Insiden di Bromo: Kerusakan Kantor TNBTS dan Dugaan Pemadaman CCTV Saat Protes Pengemudi Jip
Aksi protes sejumlah pengemudi jip di kawasan Taman Nasional Bromo Tengger Semeru (TNBTS) berujung pada insiden yang merugikan. Balai Besar TNBTS mengungkapkan kronologi kejadian yang bermula dari pemeriksaan tiket masuk di pintu Cemorolawang, Probolinggo, pada Minggu (4/5/2025). Prosedur standar operasional (SOP) yang diterapkan meliputi pemeriksaan jumlah pengunjung, kewarganegaraan, dan QR-code pemesanan online.
Penjagaan dilakukan oleh empat petugas piket, dibantu seorang petugas tambahan dari kantor balai dan dua personel Porvos dari Kodim 0820 Probolinggo. Pelayanan berjalan lancar antara pukul 01.00 WIB hingga 03.00 WIB, meskipun ditemukan beberapa pengunjung yang belum memesan tiket secara online. Namun, sekitar pukul 03.00 WIB, terjadi lonjakan pengunjung dan kendaraan, mendorong petugas untuk menambah alat pemeriksaan tiket dan mendatangi kendaraan secara langsung.
Pada pukul 06.30 WIB, tercatat 144 jip dari dua kelompok tur dan satu kelompok yang tidak teridentifikasi hendak memasuki area pemeriksaan. Dari jumlah tersebut, 92 jip belum memiliki tiket online. Petugas mengarahkan mereka untuk melakukan pemesanan tiket di tempat, yang menyebabkan kemacetan di pintu penjagaan. Situasi diperparah dengan adanya pengunjung yang hendak keluar kawasan Bromo melalui pintu yang sama.
Menurut keterangan TNBTS, beberapa pengemudi jip dan perwakilan agen bersikap tidak pantas terhadap petugas, melakukan pengerumunan, dorongan, dan mengeluarkan kata-kata kasar. Pihak TNBTS menduga ada oknum yang sengaja memperkeruh suasana. Petugas berupaya mengatasi kemacetan dengan meminta manajemen PBPSWA Bromo Permai membuka akses masuk halaman mereka, namun tidak diizinkan oleh penjaga. Sebagai alternatif, petugas TNBTS membuka jalur alternatif yang biasa digunakan oleh pelaku jasa wisata kuda untuk mengalihkan kendaraan.

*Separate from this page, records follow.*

-- ==== Sys2Proof/Machine/Fetch.lean ====
section
/-! DEFINITION. The clock edge as an instruction's own step (`clock`), and placing an instruction where the
machine fetches next. -/

namespace Sys2Proof.Machine

/-- The record that IF presents when the instruction at the pc is `i`: the loaded program's record if it is the
record of `i`, else `i`'s own record at the pc with the canonical text (spec/30_encoding.md R119). -/
def presented (i : Instr) (s : State) : Record :=
  match fetch s.program s.pc with
  | some r => if r.instr = i then r else canonicalRecord i s.pc
  | none => canonicalRecord i s.pc

/-- THE STEP OF AN INSTRUCTION. One clock edge of the whole pipeline with `i` standing at the pc, so that `i`
enters the pipeline through IF (spec/40_pipeline.md R149), unless the edge holds fetch for a load-use stall
(R148) or squashes the fetched slot (R150). The effect of `i` then unfolds over the edges that follow, as its
rule's "pipeline path" says: ID on the second edge, EX on the third, MEM on the fourth, WB on the fifth. -/
def clock (i : Instr) (s : State) : Host.Outcome State Fault Refusal := edge (some (presented i s)) s

/-- The slot of instruction memory the pc names, slot 0 for a negative pc. -/
def pcSlot (s : State) : Nat := (s.pc / 4).toNat

/-- NOP records for the slots from the end of a program up to slot `k`. -/
def paddingTo (k : Nat) (program : List Record) : List Record :=
  (List.range (k - program.length)).map fun j => canonicalRecord .nop (4 * ((program.length + j : Nat) : Int))

/-- The program with slot `k` holding `i`, padded with NOPs where it was shorter. -/
def programWith (program : List Record) (k : Nat) (i : Instr) : List Record :=
  program.take k ++ paddingTo k program ++ [canonicalRecord i (4 * (k : Int))] ++ program.drop (k + 1)

/-- The state with `i` in the slot the next step fetches from. The pc moves only if no slot stands at it (a
negative or misaligned pc), `halted` is cleared, and ID/EX is emptied only where it would stall or squash the
fetch or refuse the step: log entry 7. -/
def placeInstr (i : Instr) (s : State) : State :=
  { s with
    program := programWith s.program (pcSlot s) i
    pc := 4 * (pcSlot s : Int)
    halted := false
    idex := if stalls s || branchTaken s || !s.idex.all latchComplete then none else s.idex }

end Sys2Proof.Machine
end

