-- ==== Sys2Proof/Machine/Step.lean ====
section
/-! DEFINITION. One step of the core, one clock edge (spec/40_pipeline.md R131): the instruction at the pc runs
its edge, and where fetch gives a bubble the edge runs with a bubble. -/

namespace Sys2Proof.Machine

/-- `step()` (R131, R156). -/
def step (s : State) : Host.Outcome State Fault Refusal :=
  match fetch s.program s.pc with
  | some r => exec r.instr s
  | none => edge none s

/-- The state with the instruction a table word stands for in the slot `step` fetches next; a word that is no
instruction cannot be held by instruction memory (spec/30_encoding.md R119) and changes nothing. -/
def State.withFetchWord (s : State) (nbits w : Nat) : State :=
  match decodeTableWord nbits w with
  | some i => placeInstr i s
  | none => s

end Sys2Proof.Machine
end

Pada saat bersamaan, sejumlah orang dari tour leader, pengemudi jip, dan perwakilan agen memasuki kantor Seksi Pengelolaan Taman Nasional (SPTN) Wilayah I mencari Kabidwil I. Karena tidak menemukan yang bersangkutan, mereka diduga melakukan perusakan inventaris kantor, termasuk pengambilan kunci kendaraan roda empat milik BB TNBTS, beserta STNK. Kejadian ini tidak sepenuhnya terekam CCTV karena ada dugaan oknum yang mematikan aliran listrik dan mencabut kabel CCTV, mengindikasikan tindakan yang terencana.
Akibat insiden tersebut, beberapa aset mengalami kerusakan, di antaranya:
- Satu laptop inventaris SPTN Wilayah I hancur
- Satu meja kerja patah
- Kunci dan STNK mobil Pajero Sport milik BB TNBTS hilang (diduga diambil massa) dan ban mobil dikempiskan
- Beberapa barang pecah belah hancur
- Helm pribadi petugas dirusak
TNBTS menegaskan bahwa sistem pemesanan online 100 persen telah diterapkan sejak 1 Oktober 2019, dan semua pengunjung, baik perorangan maupun jasa wisata, wajib membeli tiket secara online terlebih dahulu. Sosialisasi mengenai sistem ini telah dilakukan sejak Oktober 2024 kepada berbagai pihak terkait, termasuk pemegang izin PBPSWA, Paguyuban Jip, pelaku jasa wisata, dan instansi terkait. Diskusi dengan tour operator juga telah diadakan pada tanggal 28 April 2025, menyepakati beberapa hal terkait ketertiban kunjungan, akses lalu lintas, dan kewajiban pembayaran melalui website booking online, serta QR-Code bukti booking online dipegang masing-masing pengemudi jip.